Overall, Revolver Rani presents experimental filmmaking at its very best but typically with little commercial relevance, especially in the context of the Indian market. Revolver Rani takes a swipe at politics, media and religion, all in one go. Kangana Ranaut shines in her portrayal of a politically powerful female goon. Kangana’s daring portrayal of Alka Singh offers a great contrast to her role of a naïve Punjabi girl in Vikas Bahl's Queen (2014), which won her a National Award (Kangana has hiked her fee by 50 percent following the movie's grand success). Kangana’s performance in Revolver Rani is not only a testament to her commitment to acting as a profession but it also highlights her unflinching courage and determination to try her hands at something new. Throughout her career, she has been described as a maverick (read failure), and now that success has finally begun to embrace her, she is still continuing to take risks like she has done all her career. Kangana had to make a lot of efforts to prepare for her role in Revolver Rani which included attending fitness and training workshops. Few actresses in Bollywood who would take such pains in order to prepare for a role. There’s no denying that Kangana Ranaut performs Alka Singh to a tee whether it's the depiction of Alka's wild, ferocious exterior or her soft, tender interior.
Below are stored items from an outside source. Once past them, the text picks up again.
/-- `SMP.ISR` stores `ADC_DATA` at the cursor, advances it modulo N and arms the channel two ahead, keeping `OTHER` and
`MPC`; outside its handler, with `I = 1` or before `SMP.INIT` it faults, in that order (R145). -/
def Obligations.SampleIsrResult : Prop :=
  ∀ s : State,
    (s.ctx = .isrAdc → s.i = false → s.smpReady = true →
      exec .smpIsr s = .next
        { s with
          samples := s.samples.set s.cur s.adcData, cur := (s.cur + 1) % s.cfg.n,
          sel := { other := s.sel.other, chsel := channel s.cfg ((s.cur + 2) % s.cfg.n) } }) ∧
    ((s.ctx ≠ .isrAdc ∨ s.i = true) → exec .smpIsr s = .next (raise .wrongContext 0x13#16 s)) ∧
    (s.ctx = .isrAdc → s.i = false → s.smpReady = false → exec .smpIsr s = .next (raise .notInitialized 0x13#16 s)) ∧
    decode (commandWord 0x13#8 0#8 0#16) = .ok .smpIsr

/-- A handler body issued by MAIN raises `WRONG_CONTEXT` with its `OP` (R145, R178). -/
def Obligations.HandlerBodiesNotForMain : Prop :=
  ∀ s : State, s.ctx = .main →
    exec .smpIsr s = .next
      { s with fault := { faulted := true, code := 0x02#8, agent := .main, mpc := s.mpc, info := 0x13#16 } } ∧
    exec .rotIsr s = .next
      { s with fault := { faulted := true, code := 0x02#8, agent := .main, mpc := s.mpc, info := 0x23#16 } }

/-- The frame of the sampler's commands, faults included: `SMP.GET` and `SMP.GETALL` write only `RET`; `SMP.ISR` only
`S`, `CUR` and `SEL.CHSEL`; `SMP.INIT` the sampler's state; none a byte of memory. -/
def Obligations.SamplerFrame : Prop :=
  ∀ (i : Instr) (s t : State), exec i s = .next t →
    ((i = .smpGetall ∨ ∃ idx, i = .smpGet idx) →
      t = { s with ret := t.ret, mpc := t.mpc, fault := t.fault } ∧ ∀ a, eeRead t.ee a = eeRead s.ee a) ∧
    (i = .smpIsr →
      t = { s with samples := t.samples, cur := t.cur, sel := t.sel, fault := t.fault } ∧
      t.sel.other = s.sel.other ∧ ∀ a, eeRead t.ee a = eeRead s.ee a) ∧
    (i = .smpInit →
      t = { s with
            samples := t.samples, cur := t.cur, smpReady := t.smpReady, adcCtrl := t.adcCtrl, sel := t.sel,
            convActive := t.convActive, convCh := t.convCh, adcData := t.adcData, env := t.env, mpc := t.mpc,
            fault := t.fault } ∧
      t.sel.other = s.sel.other ∧ t.adcCtrl.pre = s.adcCtrl.pre ∧ ∀ a, eeRead t.ee a = eeRead s.ee a)

/-- A completion, which can happen only in a running converter: the result drawn lands in `ADC_DATA`, the flag is set, and
the next conversion latches the armed channel at once; while the previous one is unserviced it waits under `hold` and
faults under `fault` (R144; the list the draw is taken from is the model's form, log 7). -/
def Obligations.ConversionCompletes : Prop :=
  ∀ s : State,
    (enabled .adc s = true →
      s.fault.faulted = false ∧ s.adcCtrl.en = true ∧ s.adcCtrl.free = true ∧ s.convActive = true) ∧
    (s.fault.faulted = false → s.adcCtrl.en = true → s.adcCtrl.free = true → s.convActive = true →
      (s.adcCtrl.iflag = false →
        ∃ (r : Nat) (env : Env), r < 2 ^ s.cfg.adcBits ∧
          (∀ d rest, s.env.draws = d :: rest → r = d % 2 ^ s.cfg.adcBits ∧ env = { s.env with draws := rest }) ∧
          runTurn .adc s = .next
            { s with
              adcData := BitVec.ofNat 16 r, doneCh := s.doneCh ++ [s.convCh], convCh := s.sel.chsel, env := env,
              adcCtrl := { s.adcCtrl with iflag := true } }) ∧
      (s.adcCtrl.iflag = true → s.cfg.adcOverrun = .hold → enabled .adc s = false) ∧
      (s.adcCtrl.iflag = true → s.cfg.adcOverrun = .fault → runTurn .adc s = .next
        { s with
          fault := { faulted := true, code := 0x08#8, agent := .adc, mpc := s.mpc, info := s.convCh.setWidth 16 } }))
Barring a few incongruities, everything right from her non-glamorous look to her native accent to her aggression in bed makes Kangana look convincing as Alka Singh—a caricature that strongly harks back to Uma Thurman’s character “The Bride” in Kill Bill movies. Kangana’s tour de force performance is well complimented by the rest of the cast. And the unconventional music (singers include stalwarts like Asha Bhosle, Usha Uthap, Rekha Bhardwaj, and Piyush Mishra) adds to the overall mood of the film. The manner in which the movie ends certainly leaves some scope for a possible sequel, but given its terrible show at the box office the prospects look quite bleak. Revolver Rani is film that can best be appreciated with open and receptive minds. There is certainly more to the film than meets the eye. As a socio-political satire, its relevance cannot be overlooked. The undercurrent of dark humour only adds to movie's overall appeal. Highly recommended!